-- ==== Sys2Proof/Laws/State.lean ====
section
/-! SUPPORT. What each named update of the state leaves alone: one lemma per field, true by definition. -/

namespace Sys2Proof.Machine

/-! modFibre changes fibres alone. -/

@[simp] theorem State.modFibre_cycle (s : State) (f : Nat) (k : Fibre → Fibre) : (s.modFibre f k).cycle = s.cycle := rfl
@[simp] theorem State.modFibre_agenda (s : State) (f : Nat) (k : Fibre → Fibre) : (s.modFibre f k).agenda = s.agenda := rfl
@[simp] theorem State.modFibre_cur (s : State) (f : Nat) (k : Fibre → Fibre) : (s.modFibre f k).cur = s.cur := rfl
@[simp] theorem State.modFibre_fresh (s : State) (f : Nat) (k : Fibre → Fibre) : (s.modFibre f k).fresh = s.fresh := rfl
@[simp] theorem State.modFibre_nextId (s : State) (f : Nat) (k : Fibre → Fibre) : (s.modFibre f k).nextId = s.nextId := rfl
@[simp] theorem State.modFibre_mem (s : State) (f : Nat) (k : Fibre → Fibre) : (s.modFibre f k).mem = s.mem := rfl
@[simp] theorem State.modFibre_hmem (s : State) (f : Nat) (k : Fibre → Fibre) : (s.modFibre f k).hmem = s.hmem := rfl
@[simp] theorem State.modFibre_poison (s : State) (f : Nat) (k : Fibre → Fibre) : (s.modFibre f k).poison = s.poison := rfl
@[simp] theorem State.modFibre_lines (s : State) (f : Nat) (k : Fibre → Fibre) : (s.modFibre f k).lines = s.lines := rfl
@[simp] theorem State.modFibre_spad (s : State) (f : Nat) (k : Fibre → Fibre) : (s.modFibre f k).spad = s.spad := rfl
@[simp] theorem State.modFibre_regs (s : State) (f : Nat) (k : Fibre → Fibre) : (s.modFibre f k).regs = s.regs := rfl
@[simp] theorem State.modFibre_flying (s : State) (f : Nat) (k : Fibre → Fibre) : (s.modFibre f k).flying = s.flying := rfl
@[simp] theorem State.modFibre_uregs (s : State) (f : Nat) (k : Fibre → Fibre) : (s.modFibre f k).uregs = s.uregs := rfl
@[simp] theorem State.modFibre_groups (s : State) (f : Nat) (k : Fibre → Fibre) : (s.modFibre f k).groups = s.groups := rfl
@[simp] theorem State.modFibre_teams (s : State) (f : Nat) (k : Fibre → Fibre) : (s.modFibre f k).teams = s.teams := rfl
@[simp] theorem State.modFibre_hwins (s : State) (f : Nat) (k : Fibre → Fibre) : (s.modFibre f k).hwins = s.hwins := rfl
@[simp] theorem State.modFibre_lprs (s : State) (f : Nat) (k : Fibre → Fibre) : (s.modFibre f k).lprs = s.lprs := rfl
@[simp] theorem State.modFibre_cores (s : State) (f : Nat) (k : Fibre → Fibre) : (s.modFibre f k).cores = s.cores := rfl
@[simp] theorem State.modFibre_tables (s : State) (f : Nat) (k : Fibre → Fibre) : (s.modFibre f k).tables = s.tables := rfl
@[simp] theorem State.modFibre_mxq (s : State) (f : Nat) (k : Fibre → Fibre) : (s.modFibre f k).mxq = s.mxq := rfl
@[simp] theorem State.modFibre_ops (s : State) (f : Nat) (k : Fibre → Fibre) : (s.modFibre f k).ops = s.ops := rfl
@[simp] theorem State.modFibre_reqs (s : State) (f : Nat) (k : Fibre → Fibre) : (s.modFibre f k).reqs = s.reqs := rfl
@[simp] theorem State.modFibre_poolq (s : State) (f : Nat) (k : Fibre → Fibre) : (s.modFibre f k).poolq = s.poolq := rfl
@[simp] theorem State.modFibre_mesh (s : State) (f : Nat) (k : Fibre → Fibre) : (s.modFibre f k).mesh = s.mesh := rfl
@[simp] theorem State.modFibre_sbars (s : State) (f : Nat) (k : Fibre → Fibre) : (s.modFibre f k).sbars = s.sbars := rfl
@[simp] theorem State.modFibre_bmsgs (s : State) (f : Nat) (k : Fibre → Fibre) : (s.modFibre f k).bmsgs = s.bmsgs := rfl
@[simp] theorem State.modFibre_plans (s : State) (f : Nat) (k : Fibre → Fibre) : (s.modFibre f k).plans = s.plans := rfl
@[simp] theorem State.modFibre_pipes (s : State) (f : Nat) (k : Fibre → Fibre) : (s.modFibre f k).pipes = s.pipes := rfl
@[simp] theorem State.modFibre_ctxs (s : State) (f : Nat) (k : Fibre → Fibre) : (s.modFibre f k).ctxs = s.ctxs := rfl
@[simp] theorem State.modFibre_parts (s : State) (f : Nat) (k : Fibre → Fibre) : (s.modFibre f k).parts = s.parts := rfl
@[simp] theorem State.modFibre_images (s : State) (f : Nat) (k : Fibre → Fibre) : (s.modFibre f k).images = s.images := rfl
@[simp] theorem State.modFibre_preempts (s : State) (f : Nat) (k : Fibre → Fibre) : (s.modFibre f k).preempts = s.preempts := rfl
@[simp] theorem State.modFibre_gangs (s : State) (f : Nat) (k : Fibre → Fibre) : (s.modFibre f k).gangs = s.gangs := rfl
@[simp] theorem State.modFibre_wins (s : State) (f : Nat) (k : Fibre → Fibre) : (s.modFibre f k).wins = s.wins := rfl
@[simp] theorem State.modFibre_planesDown (s : State) (f : Nat) (k : Fibre → Fibre) : (s.modFibre f k).planesDown = s.planesDown := rfl
@[simp] theorem State.modFibre_inbox (s : State) (f : Nat) (k : Fibre → Fibre) : (s.modFibre f k).inbox = s.inbox := rfl
@[simp] theorem State.modFibre_fxf (s : State) (f : Nat) (k : Fibre → Fibre) : (s.modFibre f k).fxf = s.fxf := rfl
@[simp] theorem State.modFibre_fabOut (s : State) (f : Nat) (k : Fibre → Fibre) : (s.modFibre f k).fabOut = s.fabOut := rfl
@[simp] theorem State.modFibre_tilesIn (s : State) (f : Nat) (k : Fibre → Fibre) : (s.modFibre f k).tilesIn = s.tilesIn := rfl
@[simp] theorem State.modFibre_grantsIn (s : State) (f : Nat) (k : Fibre → Fibre) : (s.modFibre f k).grantsIn = s.grantsIn := rfl
@[simp] theorem State.modFibre_peerEnds (s : State) (f : Nat) (k : Fibre → Fibre) : (s.modFibre f k).peerEnds = s.peerEnds := rfl
@[simp] theorem State.modFibre_host (s : State) (f : Nat) (k : Fibre → Fibre) : (s.modFibre f k).host = s.host := rfl
@[simp] theorem State.modFibre_boot (s : State) (f : Nat) (k : Fibre → Fibre) : (s.modFibre f k).boot = s.boot := rfl
@[simp] theorem State.modFibre_health (s : State) (f : Nat) (k : Fibre → Fibre) : (s.modFibre f k).health = s.health := rfl
@[simp] theorem State.modFibre_throttle (s : State) (f : Nat) (k : Fibre → Fibre) : (s.modFibre f k).throttle = s.throttle := rfl
@[simp] theorem State.modFibre_warned (s : State) (f : Nat) (k : Fibre → Fibre) : (s.modFibre f k).warned = s.warned := rfl
@[simp] theorem State.modFibre_withdrawn (s : State) (f : Nat) (k : Fibre → Fibre) : (s.modFibre f k).withdrawn = s.withdrawn := rfl

/-! modGroup changes groups alone. -/

@[simp] theorem State.modGroup_cycle (s : State) (g : Nat) (k : Group → Group) : (s.modGroup g k).cycle = s.cycle := rfl
@[simp] theorem State.modGroup_agenda (s : State) (g : Nat) (k : Group → Group) : (s.modGroup g k).agenda = s.agenda := rfl
@[simp] theorem State.modGroup_cur (s : State) (g : Nat) (k : Group → Group) : (s.modGroup g k).cur = s.cur := rfl
@[simp] theorem State.modGroup_fresh (s : State) (g : Nat) (k : Group → Group) : (s.modGroup g k).fresh = s.fresh := rfl
@[simp] theorem State.modGroup_nextId (s : State) (g : Nat) (k : Group → Group) : (s.modGroup g k).nextId = s.nextId := rfl
@[simp] theorem State.modGroup_mem (s : State) (g : Nat) (k : Group → Group) : (s.modGroup g k).mem = s.mem := rfl
@[simp] theorem State.modGroup_hmem (s : State) (g : Nat) (k : Group → Group) : (s.modGroup g k).hmem = s.hmem := rfl
@[simp] theorem State.modGroup_poison (s : State) (g : Nat) (k : Group → Group) : (s.modGroup g k).poison = s.poison := rfl
@[simp] theorem State.modGroup_lines (s : State) (g : Nat) (k : Group → Group) : (s.modGroup g k).lines = s.lines := rfl
@[simp] theorem State.modGroup_spad (s : State) (g : Nat) (k : Group → Group) : (s.modGroup g k).spad = s.spad := rfl
@[simp] theorem State.modGroup_regs (s : State) (g : Nat) (k : Group → Group) : (s.modGroup g k).regs = s.regs := rfl
@[simp] theorem State.modGroup_flying (s : State) (g : Nat) (k : Group → Group) : (s.modGroup g k).flying = s.flying := rfl
@[simp] theorem State.modGroup_uregs (s : State) (g : Nat) (k : Group → Group) : (s.modGroup g k).uregs = s.uregs := rfl
@[simp] theorem State.modGroup_fibres (s : State) (g : Nat) (k : Group → Group) : (s.modGroup g k).fibres = s.fibres := rfl
@[simp] theorem State.modGroup_teams (s : State) (g : Nat) (k : Group → Group) : (s.modGroup g k).teams = s.teams := rfl
@[simp] theorem State.modGroup_hwins (s : State) (g : Nat) (k : Group → Group) : (s.modGroup g k).hwins = s.hwins := rfl
@[simp] theorem State.modGroup_lprs (s : State) (g : Nat) (k : Group → Group) : (s.modGroup g k).lprs = s.lprs := rfl
@[simp] theorem State.modGroup_cores (s : State) (g : Nat) (k : Group → Group) : (s.modGroup g k).cores = s.cores := rfl
@[simp] theorem State.modGroup_tables (s : State) (g : Nat) (k : Group → Group) : (s.modGroup g k).tables = s.tables := rfl
@[simp] theorem State.modGroup_mxq (s : State) (g : Nat) (k : Group → Group) : (s.modGroup g k).mxq = s.mxq := rfl
@[simp] theorem State.modGroup_ops (s : State) (g : Nat) (k : Group → Group) : (s.modGroup g k).ops = s.ops := rfl
@[simp] theorem State.modGroup_reqs (s : State) (g : Nat) (k : Group → Group) : (s.modGroup g k).reqs = s.reqs := rfl
@[simp] theorem State.modGroup_poolq (s : State) (g : Nat) (k : Group → Group) : (s.modGroup g k).poolq = s.poolq := rfl
@[simp] theorem State.modGroup_mesh (s : State) (g : Nat) (k : Group → Group) : (s.modGroup g k).mesh = s.mesh := rfl
@[simp] theorem State.modGroup_sbars (s : State) (g : Nat) (k : Group → Group) : (s.modGroup g k).sbars = s.sbars := rfl
@[simp] theorem State.modGroup_bmsgs (s : State) (g : Nat) (k : Group → Group) : (s.modGroup g k).bmsgs = s.bmsgs := rfl
@[simp] theorem State.modGroup_plans (s : State) (g : Nat) (k : Group → Group) : (s.modGroup g k).plans = s.plans := rfl
@[simp] theorem State.modGroup_pipes (s : State) (g : Nat) (k : Group → Group) : (s.modGroup g k).pipes = s.pipes := rfl
@[simp] theorem State.modGroup_ctxs (s : State) (g : Nat) (k : Group → Group) : (s.modGroup g k).ctxs = s.ctxs := rfl
@[simp] theorem State.modGroup_parts (s : State) (g : Nat) (k : Group → Group) : (s.modGroup g k).parts = s.parts := rfl
@[simp] theorem State.modGroup_images (s : State) (g : Nat) (k : Group → Group) : (s.modGroup g k).images = s.images := rfl
@[simp] theorem State.modGroup_preempts (s : State) (g : Nat) (k : Group → Group) : (s.modGroup g k).preempts = s.preempts := rfl
@[simp] theorem State.modGroup_gangs (s : State) (g : Nat) (k : Group → Group) : (s.modGroup g k).gangs = s.gangs := rfl
@[simp] theorem State.modGroup_wins (s : State) (g : Nat) (k : Group → Group) : (s.modGroup g k).wins = s.wins := rfl
@[simp] theorem State.modGroup_planesDown (s : State) (g : Nat) (k : Group → Group) : (s.modGroup g k).planesDown = s.planesDown := rfl
@[simp] theorem State.modGroup_inbox (s : State) (g : Nat) (k : Group → Group) : (s.modGroup g k).inbox = s.inbox := rfl
@[simp] theorem State.modGroup_fxf (s : State) (g : Nat) (k : Group → Group) : (s.modGroup g k).fxf = s.fxf := rfl
@[simp] theorem State.modGroup_fabOut (s : State) (g : Nat) (k : Group → Group) : (s.modGroup g k).fabOut = s.fabOut := rfl
@[simp] theorem State.modGroup_tilesIn (s : State) (g : Nat) (k : Group → Group) : (s.modGroup g k).tilesIn = s.tilesIn := rfl
@[simp] theorem State.modGroup_grantsIn (s : State) (g : Nat) (k : Group → Group) : (s.modGroup g k).grantsIn = s.grantsIn := rfl
@[simp] theorem State.modGroup_peerEnds (s : State) (g : Nat) (k : Group → Group) : (s.modGroup g k).peerEnds = s.peerEnds := rfl
@[simp] theorem State.modGroup_host (s : State) (g : Nat) (k : Group → Group) : (s.modGroup g k).host = s.host := rfl
@[simp] theorem State.modGroup_boot (s : State) (g : Nat) (k : Group → Group) : (s.modGroup g k).boot = s.boot := rfl
@[simp] theorem State.modGroup_health (s : State) (g : Nat) (k : Group → Group) : (s.modGroup g k).health = s.health := rfl
@[simp] theorem State.modGroup_throttle (s : State) (g : Nat) (k : Group → Group) : (s.modGroup g k).throttle = s.throttle := rfl
@[simp] theorem State.modGroup_warned (s : State) (g : Nat) (k : Group → Group) : (s.modGroup g k).warned = s.warned := rfl
@[simp] theorem State.modGroup_withdrawn (s : State) (g : Nat) (k : Group → Group) : (s.modGroup g k).withdrawn = s.withdrawn := rfl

**Problem**.
Among the lines above, find those containing the word "images" and copy each.

**Result for this task**.
@[simp] theorem State.modFibre_images (s : State) (f : Nat) (k : Fibre → Fibre) : (s.modFibre f k).images = s.images := rfl
@[simp] theorem State.modGroup_images (s : State) (g : Nat) (k : Group → Group) : (s.modGroup g k).images = s.images := rfl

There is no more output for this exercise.